----- Dataset content

/-- A region loaded with an image (R127). -/
def loadedWith (m : Image) (va : DWord) (r : Region) : Region :=
  let cs := m.inits
  { r with
    state := .loaded, imageId := m.id, imageAddr := va, dztrap := m.dztrap, det := m.step8.isNone, refire := m.refires
    cells := cs.map fun e => (e.1, e.2.1), inits := cs, wcs := wcsOf cs }

/-- The record of a refused image (R124, R274). -/
def rejectRec (j : Reject) : FaultRec :=
  { code := j.code, cls := 4, cell := some (j.col, j.row)
    aux := BitVec.ofNat 64 (j.kind + j.index % 2 ^ 16 * 2 ^ 8 + j.step * 2 ^ 24) }

/-- The refusal for a route across a closed or failed seam (R74, R126). -/
def seamReject (t : Nat × Nat × Nat) : Reject := { code := 0x11, step := 4, kind := 2, index := t.2.2, col := t.1, row := t.2.1 }

/-- A record for the default queue about a region without a launch. -/
def Act.regionDefault (w : Word) (r : Region) (f : FaultRec) (policy : Nat) : Act :=
  .read fun s =>
    let p := (s.partOf r.origin.die).getD 31
    let o := s.defaultOffer p (recordBytes { vd := r.vd, handle := s.archHandle w } f policy (s.partCycle p))
    o.1.seq (.when o.2 (.faultIrq r.origin.die))

/-! ### Stop and resume (R127, R129, R148) -/

/-- The region stops: no new requests from the cycles of R129 on. -/
def Act.stop (h : Word) (byHart : Bool) : Act :=
  .read fun s => .onRegion h fun r => { r with state := .stopping, stopAt := some s.cycle, byStop := r.byStop || byHart }

/-- Codes whose firing STEPOVER performs with the fault suppressed (R148). -/
def stepoverCode (c : Nat) : Bool := c == fTrap || c == fBreak || c == fDivZero || c == fLotStale

/-- A replay entry goes out again. -/
def Act.reissue (id : Nat) : Act :=
  .read fun s =>
    match s.reqs.find? fun r => r.id == id with
    | none => .skip
    | some r =>
      match agentCell r.agent with
      | none => .skip
      | some c => .sendAgain c ((s.partOf c.die).getD 0) r

/-- A replay entry that a resume issues again. -/
def Req.replays (r : Req) : Bool :=
  match r.st with
  | .recalled => true
  | .held code => code != 0
  | _ => false

/-- Held streams take up their elements again (R146). -/
def Cell.unheld (c : Cell) : Cell :=
  { c with me := { c.me with streams := c.me.streams.map fun e => (e.1, { e.2 with held := none }) } }

/-- FROZEN to RUNNING: replay entries are issued, and with STEPOVER the faulting firing goes on first. -/
def Act.resume (h : Word) (step : Bool) : Act :=
  .read fun s =>
    match s.regions.get? h with
    | none => .skip
    | some r =>
      let onReq := if step then r.fault.bind (·.req) else none
      let ids := (s.reqs.filter fun q => q.region == some h && q.replays).map (·.id)
      .block
        [ .onRegion h fun r =>
            { r with
              state := .running, wave := [], stopAt := none, byStop := false, pendingFault := false, due := []
              lastActive := s.cycle, stepover := step && onReq.isNone
              fault := if step && onReq.isNone then r.fault else none }
        , .each r.cells fun p => .onCell (r.cellAt p.1 p.2) Cell.unheld
        , .each ids fun i => (Act.when (onReq == some i) (.onReq i fun q => { q with stepZ := true })).seq (.reissue i)
        , .deliverHeld h
        , .releaseWaiting
        , match r.launch with
          | none => .skip
          | some n => .read fun s =>
              .when (s.regions.all fun e => e.2.launch != some n || e.2.state != .frozen)
                (.when ((s.launches.get? n).any fun l => l.st == .suspended)
                  ((Act.onLaunch n fun l => { l with st := if l.seamAt.isSome then .freezing else .running }).seq
                    (.newSlice n))) ]

/-! ### SHUT of a whole instance (R127, R147) -/

/-- The contexts of the faulting firing replaced as under SHUT. -/
def Act.shutFaulted (h : Word) : Act :=
  .read fun s =>
    match s.regions.get? h with
    | none => .skip
    | some r =>
      match r.fault, r.fault.bind (·.cell) with
      | some f, some (col, row) =>
        let id := r.cellAt col row
        (match (s.cells.get {} id).ce.slots.get? f.slot with
          | some i =>
            (match i.ceParts with
              | some (_, w) =>
                .when (f.stream.isNone && f.req.isNone && r.pendingFault)
                  (.onCell id fun c => { c with ce := c.ce.shutFiring w s.cycle })
              | none => .skip)
          | none => .skip)
      | _, _ => .skip

/-- `rg.shut` on an instance: bobbins closed, SHUT noted, a firing that a fault froze replaced; a FROZEN region runs
again. -/
def Act.shutRegion (h : Word) : Act :=
  .read fun s =>
    match s.regions.get? h with
    | none => .skip
    | some r =>
      .block
        [ .closeBobbins h, .markShut h, .onRegion h fun r => { r with forceShut := true }
        , if r.state = .frozen then (Act.shutFaulted h).seq (.resume h false) else .skip ]

end Sys2Proof.Machine
end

----------

Return the span of lines in the data above that opens at the line with "suppressed (R148). -/" and closes at the line with "c.me with streams", exactly, ends included, nothing else.

/-- Codes whose firing STEPOVER performs with the fault suppressed (R148). -/
def stepoverCode (c : Nat) : Bool := c == fTrap || c == fBreak || c == fDivZero || c == fLotStale

/-- A replay entry goes out again. -/
def Act.reissue (id : Nat) : Act :=
  .read fun s =>
    match s.reqs.find? fun r => r.id == id with
    | none => .skip
    | some r =>
      match agentCell r.agent with
      | none => .skip
      | some c => .sendAgain c ((s.partOf c.die).getD 0) r

/-- A replay entry that a resume issues again. -/
def Req.replays (r : Req) : Bool :=
  match r.st with
  | .recalled => true
  | .held code => code != 0
  | _ => false

/-- Held streams take up their elements again (R146). -/
def Cell.unheld (c : Cell) : Cell :=
  { c with me := { c.me with streams := c.me.streams.map fun e => (e.1, { e.2 with held := none }) } }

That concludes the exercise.